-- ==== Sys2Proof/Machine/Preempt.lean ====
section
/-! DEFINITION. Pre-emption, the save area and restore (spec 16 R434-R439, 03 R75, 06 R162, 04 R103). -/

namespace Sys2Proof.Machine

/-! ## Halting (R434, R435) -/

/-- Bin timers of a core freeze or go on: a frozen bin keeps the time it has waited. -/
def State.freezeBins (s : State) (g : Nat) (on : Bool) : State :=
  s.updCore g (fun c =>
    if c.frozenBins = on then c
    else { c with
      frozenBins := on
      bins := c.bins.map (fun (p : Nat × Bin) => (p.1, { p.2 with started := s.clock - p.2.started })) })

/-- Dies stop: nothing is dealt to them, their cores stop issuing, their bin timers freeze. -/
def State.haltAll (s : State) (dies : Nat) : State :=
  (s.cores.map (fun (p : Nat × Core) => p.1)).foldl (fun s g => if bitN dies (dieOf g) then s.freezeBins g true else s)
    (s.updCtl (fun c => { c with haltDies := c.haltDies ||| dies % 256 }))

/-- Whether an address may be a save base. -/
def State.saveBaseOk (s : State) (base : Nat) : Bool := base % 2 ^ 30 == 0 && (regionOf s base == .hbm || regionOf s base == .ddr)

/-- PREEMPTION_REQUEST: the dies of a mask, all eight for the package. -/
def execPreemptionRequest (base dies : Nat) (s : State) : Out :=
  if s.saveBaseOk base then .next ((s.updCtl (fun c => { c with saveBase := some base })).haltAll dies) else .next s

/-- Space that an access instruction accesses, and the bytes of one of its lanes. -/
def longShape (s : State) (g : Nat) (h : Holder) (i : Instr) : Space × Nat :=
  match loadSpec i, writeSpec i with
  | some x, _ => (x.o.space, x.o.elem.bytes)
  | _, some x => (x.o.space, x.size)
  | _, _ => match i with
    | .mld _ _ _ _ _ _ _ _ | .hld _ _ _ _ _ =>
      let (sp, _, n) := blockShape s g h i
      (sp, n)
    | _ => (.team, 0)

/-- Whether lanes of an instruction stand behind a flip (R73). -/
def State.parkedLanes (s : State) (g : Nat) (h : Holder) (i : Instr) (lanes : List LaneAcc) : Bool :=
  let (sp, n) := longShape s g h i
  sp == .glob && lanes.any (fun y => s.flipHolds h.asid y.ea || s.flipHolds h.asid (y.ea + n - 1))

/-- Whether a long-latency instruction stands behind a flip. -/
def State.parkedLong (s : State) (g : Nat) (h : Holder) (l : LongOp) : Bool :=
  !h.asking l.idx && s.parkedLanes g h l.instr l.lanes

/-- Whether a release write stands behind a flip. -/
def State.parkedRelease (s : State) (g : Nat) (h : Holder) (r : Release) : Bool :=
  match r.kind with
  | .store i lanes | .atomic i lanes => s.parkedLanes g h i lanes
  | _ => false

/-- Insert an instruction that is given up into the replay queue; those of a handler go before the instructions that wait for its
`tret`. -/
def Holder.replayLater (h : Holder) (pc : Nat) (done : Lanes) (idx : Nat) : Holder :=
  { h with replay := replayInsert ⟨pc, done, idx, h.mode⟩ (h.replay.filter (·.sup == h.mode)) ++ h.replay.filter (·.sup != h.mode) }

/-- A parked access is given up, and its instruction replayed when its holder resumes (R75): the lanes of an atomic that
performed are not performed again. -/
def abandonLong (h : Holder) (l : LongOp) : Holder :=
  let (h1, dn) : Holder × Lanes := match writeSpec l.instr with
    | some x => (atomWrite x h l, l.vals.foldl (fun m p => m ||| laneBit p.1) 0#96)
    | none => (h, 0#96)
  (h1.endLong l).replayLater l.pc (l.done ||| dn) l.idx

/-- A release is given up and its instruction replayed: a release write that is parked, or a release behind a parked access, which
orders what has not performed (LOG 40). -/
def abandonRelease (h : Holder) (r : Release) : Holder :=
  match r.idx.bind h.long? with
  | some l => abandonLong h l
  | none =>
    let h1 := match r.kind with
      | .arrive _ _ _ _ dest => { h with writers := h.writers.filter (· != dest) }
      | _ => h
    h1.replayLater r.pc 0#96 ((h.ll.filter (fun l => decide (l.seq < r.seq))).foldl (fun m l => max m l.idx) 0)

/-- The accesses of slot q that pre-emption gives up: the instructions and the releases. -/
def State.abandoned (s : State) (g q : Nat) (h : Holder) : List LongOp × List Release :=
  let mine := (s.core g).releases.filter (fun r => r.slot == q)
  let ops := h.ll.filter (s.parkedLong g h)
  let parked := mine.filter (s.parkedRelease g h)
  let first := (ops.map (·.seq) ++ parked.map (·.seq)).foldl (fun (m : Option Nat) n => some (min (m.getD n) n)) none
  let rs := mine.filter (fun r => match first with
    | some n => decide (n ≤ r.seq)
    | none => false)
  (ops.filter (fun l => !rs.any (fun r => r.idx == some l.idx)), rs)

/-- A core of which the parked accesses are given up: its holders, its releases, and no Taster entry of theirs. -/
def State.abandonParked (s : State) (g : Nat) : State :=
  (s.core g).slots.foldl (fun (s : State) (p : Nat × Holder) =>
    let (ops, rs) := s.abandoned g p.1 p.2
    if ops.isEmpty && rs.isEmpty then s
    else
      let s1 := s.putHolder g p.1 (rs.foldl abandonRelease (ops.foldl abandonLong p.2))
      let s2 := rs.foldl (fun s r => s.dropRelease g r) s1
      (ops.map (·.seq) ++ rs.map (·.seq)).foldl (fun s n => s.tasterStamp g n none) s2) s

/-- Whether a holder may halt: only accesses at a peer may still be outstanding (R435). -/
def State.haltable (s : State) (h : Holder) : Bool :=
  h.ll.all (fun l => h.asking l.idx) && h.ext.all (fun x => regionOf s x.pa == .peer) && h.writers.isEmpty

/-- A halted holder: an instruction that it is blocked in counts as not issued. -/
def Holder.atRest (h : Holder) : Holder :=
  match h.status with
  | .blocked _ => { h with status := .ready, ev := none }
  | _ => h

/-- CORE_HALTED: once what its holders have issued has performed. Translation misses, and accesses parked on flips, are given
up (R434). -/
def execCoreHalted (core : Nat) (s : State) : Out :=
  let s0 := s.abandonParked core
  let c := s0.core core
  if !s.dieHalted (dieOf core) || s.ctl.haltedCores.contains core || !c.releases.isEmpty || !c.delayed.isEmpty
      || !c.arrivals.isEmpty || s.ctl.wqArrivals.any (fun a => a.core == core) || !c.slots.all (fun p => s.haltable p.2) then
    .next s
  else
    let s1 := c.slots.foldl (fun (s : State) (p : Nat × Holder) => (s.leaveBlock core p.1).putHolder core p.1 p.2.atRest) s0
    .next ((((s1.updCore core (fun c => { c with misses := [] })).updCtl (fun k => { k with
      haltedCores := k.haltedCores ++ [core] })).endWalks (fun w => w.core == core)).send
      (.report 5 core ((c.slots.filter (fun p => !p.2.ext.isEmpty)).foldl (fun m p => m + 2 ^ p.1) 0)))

--*--

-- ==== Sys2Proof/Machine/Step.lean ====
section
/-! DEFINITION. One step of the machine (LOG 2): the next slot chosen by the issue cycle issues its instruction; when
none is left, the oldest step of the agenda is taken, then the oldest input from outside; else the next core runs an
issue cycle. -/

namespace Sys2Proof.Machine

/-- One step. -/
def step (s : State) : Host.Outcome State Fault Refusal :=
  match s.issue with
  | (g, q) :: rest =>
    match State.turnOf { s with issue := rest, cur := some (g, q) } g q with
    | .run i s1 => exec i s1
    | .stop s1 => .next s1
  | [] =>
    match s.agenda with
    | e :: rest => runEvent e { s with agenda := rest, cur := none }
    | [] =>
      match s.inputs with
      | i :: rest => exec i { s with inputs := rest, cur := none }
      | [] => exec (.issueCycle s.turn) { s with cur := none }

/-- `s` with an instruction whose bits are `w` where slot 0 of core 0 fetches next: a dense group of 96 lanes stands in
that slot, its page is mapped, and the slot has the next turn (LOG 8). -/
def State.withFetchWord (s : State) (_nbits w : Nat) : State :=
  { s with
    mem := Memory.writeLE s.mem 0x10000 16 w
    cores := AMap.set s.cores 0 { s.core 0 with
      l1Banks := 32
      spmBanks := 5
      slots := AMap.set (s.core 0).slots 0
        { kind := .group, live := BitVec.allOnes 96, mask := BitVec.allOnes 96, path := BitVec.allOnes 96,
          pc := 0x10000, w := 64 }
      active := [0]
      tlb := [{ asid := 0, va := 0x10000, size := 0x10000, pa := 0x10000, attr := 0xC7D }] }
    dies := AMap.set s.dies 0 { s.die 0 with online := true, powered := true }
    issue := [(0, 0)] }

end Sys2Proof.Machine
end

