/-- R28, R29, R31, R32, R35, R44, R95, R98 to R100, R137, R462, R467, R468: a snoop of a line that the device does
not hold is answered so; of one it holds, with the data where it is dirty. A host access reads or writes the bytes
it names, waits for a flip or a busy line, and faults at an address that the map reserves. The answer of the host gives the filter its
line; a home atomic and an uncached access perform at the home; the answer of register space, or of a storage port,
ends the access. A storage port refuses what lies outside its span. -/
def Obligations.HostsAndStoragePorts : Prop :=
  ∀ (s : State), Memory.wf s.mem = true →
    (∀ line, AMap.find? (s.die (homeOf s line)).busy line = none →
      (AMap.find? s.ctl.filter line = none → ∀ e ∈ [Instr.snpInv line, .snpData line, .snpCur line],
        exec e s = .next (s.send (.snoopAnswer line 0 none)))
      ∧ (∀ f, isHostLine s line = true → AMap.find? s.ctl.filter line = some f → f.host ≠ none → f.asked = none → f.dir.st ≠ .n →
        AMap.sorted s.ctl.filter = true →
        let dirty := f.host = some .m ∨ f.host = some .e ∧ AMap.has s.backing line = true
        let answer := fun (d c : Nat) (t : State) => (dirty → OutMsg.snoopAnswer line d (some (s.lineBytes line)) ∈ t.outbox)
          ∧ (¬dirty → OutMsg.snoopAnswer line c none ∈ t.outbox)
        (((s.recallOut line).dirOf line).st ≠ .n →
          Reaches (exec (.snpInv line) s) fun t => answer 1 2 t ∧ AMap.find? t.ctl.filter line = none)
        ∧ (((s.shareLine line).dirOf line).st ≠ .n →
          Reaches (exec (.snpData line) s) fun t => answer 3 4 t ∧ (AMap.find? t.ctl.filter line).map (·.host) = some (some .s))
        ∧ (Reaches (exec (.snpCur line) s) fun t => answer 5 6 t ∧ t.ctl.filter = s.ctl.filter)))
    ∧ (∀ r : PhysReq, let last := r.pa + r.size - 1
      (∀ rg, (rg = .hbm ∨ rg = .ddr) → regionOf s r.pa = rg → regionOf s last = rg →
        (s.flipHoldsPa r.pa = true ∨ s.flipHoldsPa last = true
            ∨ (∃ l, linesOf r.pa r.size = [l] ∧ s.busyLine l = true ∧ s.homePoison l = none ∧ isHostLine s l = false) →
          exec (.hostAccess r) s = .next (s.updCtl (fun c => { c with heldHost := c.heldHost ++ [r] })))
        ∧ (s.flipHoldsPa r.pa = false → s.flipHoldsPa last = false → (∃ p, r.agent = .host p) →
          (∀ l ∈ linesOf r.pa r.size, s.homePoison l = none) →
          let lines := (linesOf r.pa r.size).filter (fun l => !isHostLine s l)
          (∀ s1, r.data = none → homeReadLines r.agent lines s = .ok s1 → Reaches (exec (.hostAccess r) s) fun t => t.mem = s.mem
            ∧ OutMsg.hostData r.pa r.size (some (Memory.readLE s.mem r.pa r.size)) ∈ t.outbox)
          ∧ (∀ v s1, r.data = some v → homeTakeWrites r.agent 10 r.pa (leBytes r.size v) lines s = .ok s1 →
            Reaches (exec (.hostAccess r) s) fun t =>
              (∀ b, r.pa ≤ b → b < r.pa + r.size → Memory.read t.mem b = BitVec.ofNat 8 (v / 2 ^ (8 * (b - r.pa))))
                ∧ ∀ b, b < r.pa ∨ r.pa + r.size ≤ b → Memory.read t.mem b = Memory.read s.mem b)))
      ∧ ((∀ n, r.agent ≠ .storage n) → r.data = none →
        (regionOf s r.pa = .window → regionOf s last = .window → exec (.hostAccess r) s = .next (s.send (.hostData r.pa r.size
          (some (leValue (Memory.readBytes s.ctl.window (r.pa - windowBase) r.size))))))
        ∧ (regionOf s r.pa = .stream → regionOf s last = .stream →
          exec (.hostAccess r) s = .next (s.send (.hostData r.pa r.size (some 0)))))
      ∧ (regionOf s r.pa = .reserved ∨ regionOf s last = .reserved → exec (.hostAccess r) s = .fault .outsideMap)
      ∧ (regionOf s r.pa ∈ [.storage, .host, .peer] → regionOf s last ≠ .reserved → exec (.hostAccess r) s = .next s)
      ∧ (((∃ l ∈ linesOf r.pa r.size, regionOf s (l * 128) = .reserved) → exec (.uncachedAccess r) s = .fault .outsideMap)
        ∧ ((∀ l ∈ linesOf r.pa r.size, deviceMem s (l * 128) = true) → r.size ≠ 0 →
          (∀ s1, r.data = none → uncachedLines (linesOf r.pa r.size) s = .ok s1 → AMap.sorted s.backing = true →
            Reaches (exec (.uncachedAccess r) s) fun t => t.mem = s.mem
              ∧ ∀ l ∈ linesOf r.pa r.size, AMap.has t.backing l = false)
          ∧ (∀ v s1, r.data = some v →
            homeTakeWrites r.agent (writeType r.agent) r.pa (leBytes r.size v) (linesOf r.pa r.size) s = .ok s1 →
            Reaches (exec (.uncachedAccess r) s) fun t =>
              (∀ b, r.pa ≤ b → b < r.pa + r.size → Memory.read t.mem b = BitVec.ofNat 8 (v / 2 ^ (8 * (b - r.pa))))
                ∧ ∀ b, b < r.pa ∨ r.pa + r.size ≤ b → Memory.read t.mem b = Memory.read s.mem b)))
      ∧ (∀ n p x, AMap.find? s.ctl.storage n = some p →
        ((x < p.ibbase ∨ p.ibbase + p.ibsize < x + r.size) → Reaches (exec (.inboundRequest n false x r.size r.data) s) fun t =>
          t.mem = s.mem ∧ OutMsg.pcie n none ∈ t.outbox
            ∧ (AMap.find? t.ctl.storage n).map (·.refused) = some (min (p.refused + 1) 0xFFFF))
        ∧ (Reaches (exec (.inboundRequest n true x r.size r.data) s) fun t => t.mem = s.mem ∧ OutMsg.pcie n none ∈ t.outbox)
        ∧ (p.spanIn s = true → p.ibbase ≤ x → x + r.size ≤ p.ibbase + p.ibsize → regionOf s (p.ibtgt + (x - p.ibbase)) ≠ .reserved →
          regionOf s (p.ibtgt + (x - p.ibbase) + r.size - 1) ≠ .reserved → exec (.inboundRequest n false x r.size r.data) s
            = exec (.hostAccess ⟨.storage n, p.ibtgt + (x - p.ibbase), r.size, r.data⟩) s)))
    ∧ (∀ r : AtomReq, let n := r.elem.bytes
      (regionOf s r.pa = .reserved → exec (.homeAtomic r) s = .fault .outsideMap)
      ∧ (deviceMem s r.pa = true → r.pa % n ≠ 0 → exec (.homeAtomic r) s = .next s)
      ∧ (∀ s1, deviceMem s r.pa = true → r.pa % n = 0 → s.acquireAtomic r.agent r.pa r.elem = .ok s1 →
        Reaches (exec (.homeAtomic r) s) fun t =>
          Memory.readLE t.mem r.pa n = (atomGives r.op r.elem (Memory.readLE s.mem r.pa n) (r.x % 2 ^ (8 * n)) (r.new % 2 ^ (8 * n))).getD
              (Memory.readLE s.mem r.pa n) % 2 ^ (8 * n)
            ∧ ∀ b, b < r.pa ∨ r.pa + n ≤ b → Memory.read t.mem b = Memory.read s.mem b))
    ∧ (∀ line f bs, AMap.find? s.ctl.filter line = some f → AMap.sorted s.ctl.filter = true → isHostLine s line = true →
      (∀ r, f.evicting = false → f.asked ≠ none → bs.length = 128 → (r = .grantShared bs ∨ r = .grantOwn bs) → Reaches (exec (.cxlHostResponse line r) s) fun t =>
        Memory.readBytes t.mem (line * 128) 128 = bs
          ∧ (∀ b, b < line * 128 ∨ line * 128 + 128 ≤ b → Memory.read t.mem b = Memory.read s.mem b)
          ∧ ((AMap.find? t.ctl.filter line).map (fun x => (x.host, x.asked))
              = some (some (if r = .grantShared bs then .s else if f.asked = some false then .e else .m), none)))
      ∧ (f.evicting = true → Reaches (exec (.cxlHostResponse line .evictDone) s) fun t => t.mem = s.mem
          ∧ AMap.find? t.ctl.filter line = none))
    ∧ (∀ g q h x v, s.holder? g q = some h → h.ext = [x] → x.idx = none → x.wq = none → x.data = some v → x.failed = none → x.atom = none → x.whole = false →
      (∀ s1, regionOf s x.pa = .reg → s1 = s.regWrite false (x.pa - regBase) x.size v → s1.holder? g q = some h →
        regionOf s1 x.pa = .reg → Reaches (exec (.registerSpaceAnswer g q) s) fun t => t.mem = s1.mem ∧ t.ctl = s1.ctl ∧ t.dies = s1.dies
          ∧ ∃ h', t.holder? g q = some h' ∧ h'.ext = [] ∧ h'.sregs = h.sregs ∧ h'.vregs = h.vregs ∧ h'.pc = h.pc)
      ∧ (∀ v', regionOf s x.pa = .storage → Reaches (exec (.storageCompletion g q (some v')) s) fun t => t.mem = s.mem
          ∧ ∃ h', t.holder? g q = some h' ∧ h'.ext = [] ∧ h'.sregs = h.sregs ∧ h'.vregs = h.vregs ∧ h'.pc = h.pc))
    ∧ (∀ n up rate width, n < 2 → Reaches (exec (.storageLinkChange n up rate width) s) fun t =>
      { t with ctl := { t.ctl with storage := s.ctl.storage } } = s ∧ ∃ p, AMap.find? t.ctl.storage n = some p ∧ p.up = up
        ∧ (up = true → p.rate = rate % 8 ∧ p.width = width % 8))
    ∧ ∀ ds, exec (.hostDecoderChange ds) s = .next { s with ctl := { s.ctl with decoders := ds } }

--*--

Lines that contain "slots" should be pulled from the entries above and reported.

  (s.core g).slots.foldl (fun (s : State) (p : Nat × Holder) =>
      || !c.arrivals.isEmpty || s.ctl.wqArrivals.any (fun a => a.core == core) || !c.slots.all (fun p => s.haltable p.2) then
    let s1 := c.slots.foldl (fun (s : State) (p : Nat × Holder) => (s.leaveBlock core p.1).putHolder core p.1 p.2.atRest) s0
      (.report 5 core ((c.slots.filter (fun p => !p.2.ext.isEmpty)).foldl (fun m p => m + 2 ^ p.1) 0)))
      slots := AMap.set (s.core 0).slots 0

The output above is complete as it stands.